For that proposition, he cited the 1985 decision in City of Cleburne v. Cleburne Living Center.
Mori’s Opinion
Agreeing with Feeney, Mori wrote:
“California has a legitimate interest in maintaining a competent bar and assuring the professional conduct of licensees….Rule 2.30’s distinction between licensees who engage in conduct considered closely related to the practice of law and those who distance themselves from such conduct bears a rational relationship to the goal of assuring the professional conduct of licensees.
“The State Bar could rationally conclude that an inactive licensee ‘occupying a position wherein he or she is called upon in any capacity to give legal advice or counsel or examine the law or pass upon the legal effect of any act, document or law’…would burden its regulatory system….The State Bar could receive complaints about attorneys serving as arbitrators or mediators and would need to assess and respond to them.

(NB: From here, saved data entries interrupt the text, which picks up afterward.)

theorem State.writeReg_keep {a1 a2 a3 a4 a5} (h : Keep W s0 s) (w_mem : W.mem = true := by first | assumption | rfl) (w_bbs : W.bbs = true := by first | assumption | rfl) (w_clk : W.clk = true := by first | assumption | rfl) (w_modTime : W.modTime = true := by first | assumption | rfl) (w_out : W.out = true := by first | assumption | rfl) (w_struct : W.struct = true := by first | assumption | rfl) (w_wparts : W.wparts = true := by first | assumption | rfl) (w_rings : W.rings = true := by first | assumption | rfl) (w_irqs : W.irqs = true := by first | assumption | rfl) (w_badUnits : W.badUnits = true := by first | assumption | rfl) (w_badRecord : W.badRecord = true := by first | assumption | rfl) (w_po : W.po = true := by first | assumption | rfl) (w_cv : W.cv = true := by first | assumption | rfl) (w_ptp : W.ptp = true := by first | assumption | rfl) (w_faults : W.faults = true := by first | assumption | rfl) (w_lease : W.lease = true := by first | assumption | rfl) (w_sec : W.sec = true := by first | assumption | rfl) (w_pages : W.pages = true := by first | assumption | rfl) (w_serve : W.serve = true := by first | assumption | rfl) (w_slots : W.slots = true := by first | assumption | rfl) (w_fabric : W.fabric = true := by first | assumption | rfl) (w_stk : W.stk = true := by first | assumption | rfl) (w_links : W.links = true := by first | assumption | rfl) (w_video : W.video = true := by first | assumption | rfl) (w_power : W.power = true := by first | assumption | rfl) (w_fw : W.fw = true := by first | assumption | rfl) (w_sdio : W.sdio = true := by first | assumption | rfl) (w_cores : W.cores = true := by first | assumption | rfl) (w_dbg : W.dbg = true := by first | assumption | rfl) (w_opc : W.opc = true := by first | assumption | rfl) (w_opcShadow : W.opcShadow = true := by first | assumption | rfl) (w_bwStart : W.bwStart = true := by first | assumption | rfl) (w_b_nypra : W.b_nypra = true := by first | assumption | rfl) (w_b_part : W.b_part = true := by first | assumption | rfl) (w_b_tile : W.b_tile = true := by first | assumption | rfl) (w_b_vector : W.b_vector = true := by first | assumption | rfl) (w_b_image : W.b_image = true := by first | assumption | rfl) (w_b_stack : W.b_stack = true := by first | assumption | rfl) (w_b_page : W.b_page = true := by first | assumption | rfl) (w_b_request : W.b_request = true := by first | assumption | rfl) (w_b_ring : W.b_ring = true := by first | assumption | rfl) (w_b_ddr4 : W.b_ddr4 = true := by first | assumption | rfl) (w_b_link : W.b_link = true := by first | assumption | rfl) (w_b_plant : W.b_plant = true := by first | assumption | rfl) (w_b_ptp : W.b_ptp = true := by first | assumption | rfl) (w_b_output : W.b_output = true := by first | assumption | rfl) (w_b_checkValue : W.b_checkValue = true := by first | assumption | rfl) (w_b_video : W.b_video = true := by first | assumption | rfl) (w_b_security : W.b_security = true := by first | assumption | rfl) (w_b_lifecycle : W.b_lifecycle = true := by first | assumption | rfl) (w_b_firmware : W.b_firmware = true := by first | assumption | rfl) (w_b_fault : W.b_fault = true := by first | assumption | rfl) (w_b_amber : W.b_amber = true := by first | assumption | rfl) (w_b_redundancy : W.b_redundancy = true := by first | assumption | rfl) (w_b_power : W.b_power = true := by first | assumption | rfl) (w_b_island : W.b_island = true := by first | assumption | rfl) (w_b_battery : W.b_battery = true := by first | assumption | rfl) (w_b_core : W.b_core = true := by first | assumption | rfl) (w_b_perf : W.b_perf = true := by first | assumption | rfl) (w_b_opCount : W.b_opCount = true := by first | assumption | rfl) (w_b_bandwidth : W.b_bandwidth = true := by first | assumption | rfl) : Keep W s0 (State.writeReg s a1 a2 a3 a4 a5) := by
  unfold State.writeReg
  try dsimp only
  repeat' first
    | with_reducible assumption
    | with_reducible refine Keep.ite ?_ ?_
    | with_reducible apply State.applyWrite_keep
    | with_reducible apply State.nypraWrite_keep
    | with_reducible apply State.wimgWrite_keep
    | with_reducible apply nextOf_keep
    | with_reducible apply execTileSelftestStart_keep
    | with_reducible apply execAuditSweep_keep
    | with_reducible apply State.pageWrite_keep
    | with_reducible apply State.reqWrite_keep
    | with_reducible apply State.setB_keep
    | with_reducible apply State.ringWrite_keep
    | with_reducible apply execProducerDoorbell_keep
    | with_reducible apply execConsumerDoorbell_keep
    | with_reducible apply execRouteEntryWrite_keep
    | with_reducible apply State.linkCtrl_keep
    | with_reducible apply State.plantCtrl_keep
    | with_reducible apply State.ptpCtrl_keep
    | with_reducible apply State.setPo_keep
    | with_reducible apply execPoTx_keep
    | with_reducible apply execCvCfgWrite_keep
    | with_reducible apply execScanStart_keep
    | with_reducible apply State.vidWrite_keep
    | with_reducible apply State.secWrite_keep
    | with_reducible apply State.fwCmdWrite_keep
    | with_reducible apply State.faultPin_keep
    | with_reducible apply State.faultWrite_keep
    | with_reducible apply execFaultInject_keep
    | with_reducible apply execAmberLogClear_keep
    | with_reducible apply execWatchdogKick_keep
    | with_reducible apply execHandover_keep
    | with_reducible apply State.wr_keep
    | with_reducible apply execMgmtCapWrite_keep
    | with_reducible apply State.plan_keep
    | with_reducible apply execBbsWrite_keep
    | with_reducible apply State.setBattFlag_keep
    | with_reducible apply State.consolePut_keep
    | with_reducible apply execPerfCntWrite_keep
    | with_reducible apply execFreeze_keep
    | with_reducible apply execSnap_keep
    | with_reducible apply execBwWindowWrite_keep
    | with_reducible apply execPeakClear_keep
    | ((with_reducible refine Parts.blk_true ?_); first | exact w_b_amber | exact w_b_bandwidth | exact w_b_battery | exact w_b_checkValue | exact w_b_core | exact w_b_ddr4 | exact w_b_fault | exact w_b_firmware | exact w_b_image | exact w_b_island | exact w_b_lifecycle | exact w_b_link | exact w_b_nypra | exact w_b_opCount | exact w_b_output | exact w_b_page | exact w_b_part | exact w_b_perf | exact w_b_plant | exact w_b_power | exact w_b_ptp | exact w_b_redundancy | exact w_b_request | exact w_b_ring | exact w_b_security | exact w_b_stack | exact w_b_tile | exact w_b_vector | exact w_b_video)
    | (split <;> try dsimp only)
    | ((with_reducible refine Parts.blk_true ?_); generalize RegId.block _ = b; cases b <;> assumption)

Getzels does not dispute that inactive licensees remain subject to the State Bar’s jurisdiction and to discipline for misconduct. It is rational to conclude that licensees who act as private arbitrators and mediators should be required to continue paying active annual licensee fees, whereas those who have distanced themselves from the practice of law should not.”
1985 Decision Inapposite
Differentiating City of Cleburne, she said the nation’s high court in that case struck down an ordinance that was based on “an irrational prejudice against persons with mental disabilities, not a legitimate state interest.” She remarked:
“In this case, Getzels does not argue that the State Bar was motivated by such a prejudice. The State Bar was motivated by concerns that complaints about licensees might burden its regulatory system, and such concerns need not be empirically substantiated.”
Rejecting Getzels’s insistence that strict scrutiny should be applied, Mori said:
“…Getzels does not show that rule 2.30 involves a suspect class or interferes with a fundamental constitutional right. Thus, the rational basis test governs our consideration of Getzels’s equal protection claim, which concerns the regulation of professional conduct.”
The case is Getzels v. State Bar of California, B338089.